The dominant cost driver in production is no longer training but inference. Attention-aware serving infrastructure (FlashAttention, PagedAttention, speculative decoding, quantisation) is where most operational wins now come from.
The “transformer vs RNN” debate is largely settled in favour of attention, but the “pure transformer vs hybrid” question is genuinely open. Plan for architectures that mix attention with state-space or MoE components over the next two cycles.

For broader programme context on how we structure these systems across our engagements, explore our Generative & Agentic AI R&D practice.

Frequently asked questions

What are transformers in deep learning?

Transformers are a neural network family built around self-attention: every output position can attend to every input position, weighted by learned compatibility scores. Introduced in the 2017 “Attention Is All You Need” paper for machine translation, they replaced recurrent networks as the default sequence model and now dominate language, vision, audio, and multi-modal tasks. The architecture is conceptually small (attention + feedforward + residual + normalisation) but operationally rich.

What are the main parts of a transformer model?

Four repeating ingredients per layer: (1) multi-head self-attention that computes query, key, value projections and the attention-weighted output; (2) a position-wise feedforward network (usually 2 linear layers with a non-linearity, or a SwiGLU variant); (3) residual connections around both blocks; (4) layer normalisation (or RMSNorm in modern variants). Positional information is added separately — sinusoidal in the original, learned or rotary (RoPE) in modern systems.

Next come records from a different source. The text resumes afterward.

-- ==== Sys2Proof/Machine/Lamp.lean ====
section
/-! DEFINITION. The Lamp Timer with its monitors and interlock (chapter 7), the stand's holds (section 3.9), the carriage and the
feeder drives (sections 4.10, 4.11). -/

namespace Sys2Proof.Machine

open Sys2Proof

/-! ### Holds -/

/-- The stand enters HELD with a cause, or the cause replaces the hold cause; STAND_HELD is set (R68, R69). -/
def enterHeld (c : HoldCause) (s : State) : State := raise .standHeld (setStand .held c s)

/-- A hold condition: it holds the stand in RUNNING, HOLD_PENDING and HELD, and changes nothing in STOPPED (R69). -/
def holdStand (c : HoldCause) (s : State) : State :=
  match s.control.stand with
  | .stopped => s
  | .running => enterHeld c s
  | .holdPending => enterHeld c s
  | .held => enterHeld c s

/-! ### The interlock (R137) -/

/-- A back motor is driven; a deferred start does not drive it (R81). -/
def motorDriven (s : State) (bk : Back) : Bool := decide ((s.back bk).motor.direction ≠ .stopped)

/-- No back motor is driven. -/
def motorsStill (s : State) : Bool := !motorDriven s .a && !motorDriven s .b

/-- The carriage is neither HOMING nor SHIFTING. -/
def carriageStill (s : State) : Bool :=
  decide (s.carriage.state ≠ .homing) && decide (s.carriage.state ≠ .shifting)

/-- The feeder is not moving. -/
def feederStill (s : State) : Bool := decide (s.feeder.drive = .stopped)

/-- Nothing on the stand moves: the lamp may be switched on (R137). -/
def standStill (s : State) : Bool := motorsStill s && carriageStill s && feederStill s

/-- The back is SHUTTER_OPEN and in line (R137). -/
def openInLine (s : State) (bk : Back) : Bool :=
  decide ((s.back bk).state = .shutterOpen) && inLine s bk

/-! ### Pulses -/

/-- The lamp's output at an intensity. -/
def lit : Intensity → LampOutput
  | .full => .full
  | .quarter => .quarter

/-- The lamp goes off, the active pair is emptied, and the timer is IDLE. At an early end of a pulse the tick counter becomes 0, a
DESIGN CHOICE (log 37): of such ends the manual names the counter only at a reset (R149, R150). -/
def endPulse (s : State) : State :=
  { s with lamp :=
      { s.lamp with mode := .idle, counter := 0, output := .off, active := none, trigger := none } }

/-- The timer runs an exposure: WAIT or EXPOSE_ON. -/
def exposing (s : State) : Bool := decide (s.lamp.mode = .wait) || decide (s.lamp.mode = .exposeOn)

/-- The Gate Sequencer commands a shutter closed: the 80 ms timer starts (R87). -/
def commandClose (bk : Back) (s : State) : State :=
  let u := s.back bk
  setBack bk { u with shutter := { u.shutter with command := .close, timer := some Config.shutterTime } } s

/-- The Lamp Timer reports on the pulse: the sequencer keeps the result and commands the shutter closed (R60). -/
def reportPulse (r : PendingResult) (s : State) : State :=
  match s.gate.shot with
  | some x =>
    if s.gate.phase = .passage then
      commandClose x.back { s with gate := { s.gate with shot := some { x with result := r } } }
    else s
  | none => s

/-- A cut: the exposure ends and its cause is reported (R143, R145, R147). -/
def cutPulse (c : SpoilCause) (s : State) : State := reportPulse (.spoiled c) (endPulse s)

/-- A scan is abandoned: the unit is IDLE, a METER pulse ends, and the sequencer is back at its metering wait (R54, R119,
R139). -/
def abandonScan (s : State) : State :=
  if s.exposure.scan = .idle then s
  else
    let s := endScan s
    let s := if s.lamp.mode = .meterOn then endPulse s else s
    if s.gate.phase = .meterScan then { s with gate := { s.gate with phase := .meterWait } } else s

/-- A carriage or feeder drive starts: a lamp that is on goes off first; a METER pulse is cut and its scan abandoned, an exposure
is cut with LAMP (R137, R139, R142). -/
def startDrive (s : State) : State :=
  match s.lamp.mode with
  | .idle => s
  | .meterOn => abandonScan (endPulse s)
  | .wait => cutPulse .lamp s
  | .exposeOn => cutPulse .lamp s

/-- Switch the lamp on for the active pair when the interlock allows it (R141). -/
def switchOn (s : State) : State :=
  match s.lamp.active, s.lamp.trigger with
  | some p, some bk =>
    if standStill s && openInLine s bk then
      { s with lamp := { s.lamp with mode := .exposeOn, counter := p.ticks, output := lit p.intensity } }
    else s
  | _, _ => s

/-- The trigger of an exposure (R140): the holder's pair becomes the active pair; then no pulse for an empty holder, a cut for an
open lid or a SAG, and WAIT otherwise. A lamp wait of 0 switches the lamp on at the trigger itself (R141). -/
def trigger (bk : Back) (s : State) : State :=
  match s.lamp.mode, s.exposure.holder with
  | .idle, some p =>
    let s := emptyHolder s
    if s.lidOpen then reportPulse (.spoiled .lid) s
    else if s.supply.sag then reportPulse (.spoiled .supply) s
    else
      let w := lampWait s
      let s :=
        { s with lamp :=
            { s.lamp with
              mode := .wait, counter := w, active := some p, trigger := some bk, wait := w
              threshold := lampThreshold s p.intensity, lowCount := 0 } }
      if w = 0 then switchOn s else s
  | _, _ => s

/-! ### The carriage (R91, R92) -/

/-- Homing starts: LINE_A at once when its end switch is closed, and otherwise a drive toward line A with the homing timer
(R91). -/
def startHoming (s : State) : State :=
  if s.carriage.endA then
    enterCarriage .lineA { s with carriage := { s.carriage with homingTimer := none } }
  else
    let s := startDrive s
    enterCarriage .homing
      { s with carriage := { s.carriage with homingTimer := some Config.carriageTime, endB := false } }

/-- A shift starts toward a line (R91). The end switches are taken as open once the drive leaves a line (log 7). -/
def startShift (line : Back) (s : State) : State :=
  let s := startDrive s
  enterCarriage .shifting { s with carriage := { s.carriage with target := line, endA := false, endB := false } }

/-- The carriage enters FAULT and, but in STOPPED, holds the stand with CARRIAGE (R92). -/
def carriageFault (s : State) : State :=
  holdStand .carriage (enterCarriage .fault { s with carriage := { s.carriage with homingTimer := none } })

/-! ### The feeder (R93, R94) -/

/-- The feeder drive stops. -/
def stopFeeder (s : State) : State :=
  { s with feeder := { s.feeder with drive := .stopped, target := none, homingTimer := none } }

/-- The feeder goes on toward its target from the position it has, or stops when it is there (R93, R94). A drive that starts
reports it to the Lamp Timer first (R137). -/
def driveToTarget (s : State) : State :=
  match s.feeder.target with
  | none => stopFeeder s
  | some t =>
    if s.feeder.position = t then stopFeeder s
    else
      let s := startDrive s
      { s with feeder := { s.feeder with drive := .moving, homingTimer := none } }

/-- The home switch closes in homing: the position is 1, and the feeder stops or goes on (R94). -/
def feederHomed (s : State) : State := driveToTarget (setPosition 1 s)

/-- The feeder homes, with a target or none (R94). -/
def homeFeeder (t : Option Nat) (s : State) : State :=
  let s := { s with feeder := { s.feeder with target := t } }
  if s.feeder.home then feederHomed s
  else
    let s := startDrive s
    { s with feeder := { s.feeder with drive := .homing, homingTimer := some Config.feederHomingTime } }

/-- The Gate Sequencer commands a move to a position (R93); at position 0 it begins with a homing run (R94). -/
def moveFeeder (t : Nat) (s : State) : State :=
  if s.feeder.position = 0 then homeFeeder (some t) s
  else driveToTarget { s with feeder := { s.feeder with target := some t } }

/-- A position pulse: the position moves by one in the direction of travel, and the drive stops at the target (R93). -/
def feederPulse (s : State) : State :=
  match s.feeder.target with
  | none => s
  | some t =>
    let p := if s.feeder.position < t then s.feeder.position + 1 else s.feeder.position - 1
    driveToTarget (setPosition p { s with feeder := { s.feeder with home := false } })

/-! ### The supply monitor (R144) -/

/-- The supply monitor's next state for a code (R144): in OK a code below F_s raises the below count and N_s of them in a row
enter SAG; in SAG a code above R_s raises the above count and N_s of them in a row return to OK. -/
def sampleSupply (falling rising n code : Nat) (x : Supply) : Supply :=
  if x.sag then
    (if rising < code then
      (if n ≤ x.above + 1 then { sag := false, below := 0, above := 0 } else { x with above := x.above + 1 })
     else { x with above := 0 })
  else
    (if code < falling then
      (if n ≤ x.below + 1 then { sag := true, below := 0, above := 0 } else { x with below := x.below + 1 })
     else { x with below := 0 })

end Sys2Proof.Machine
end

Are transformers used for anything besides language?

Yes, extensively: Vision Transformers (ViT, DINOv2, SigLIP) for image understanding; AST and Whisper for audio; video transformers for action recognition; AlphaFold for protein structure; Decision Transformer and Trajectory Transformer for reinforcement learning; multi-modal systems (CLIP, LLaVA, Gemini-class, GPT-4o-class) that fuse text, image, audio, and video. The pattern across these is the same: tokenise the input, apply attention, optionally cross-attend across modalities.

Are transformers still the dominant architecture in 2026?

Yes, with growing diversification. Pure transformers remain dominant in the largest deployed models, but the 2026 frontier mixes in state-space layers (Mamba, Mamba-2), mixture-of-experts routing (DeepSeek, Mixtral, Llama 4), linear or sparse attention (RetNet, Lightning Attention), and hardware-specific kernels (FlashAttention v3, PagedAttention). The headline is hybrid architectures with attention as one component, not the whole system.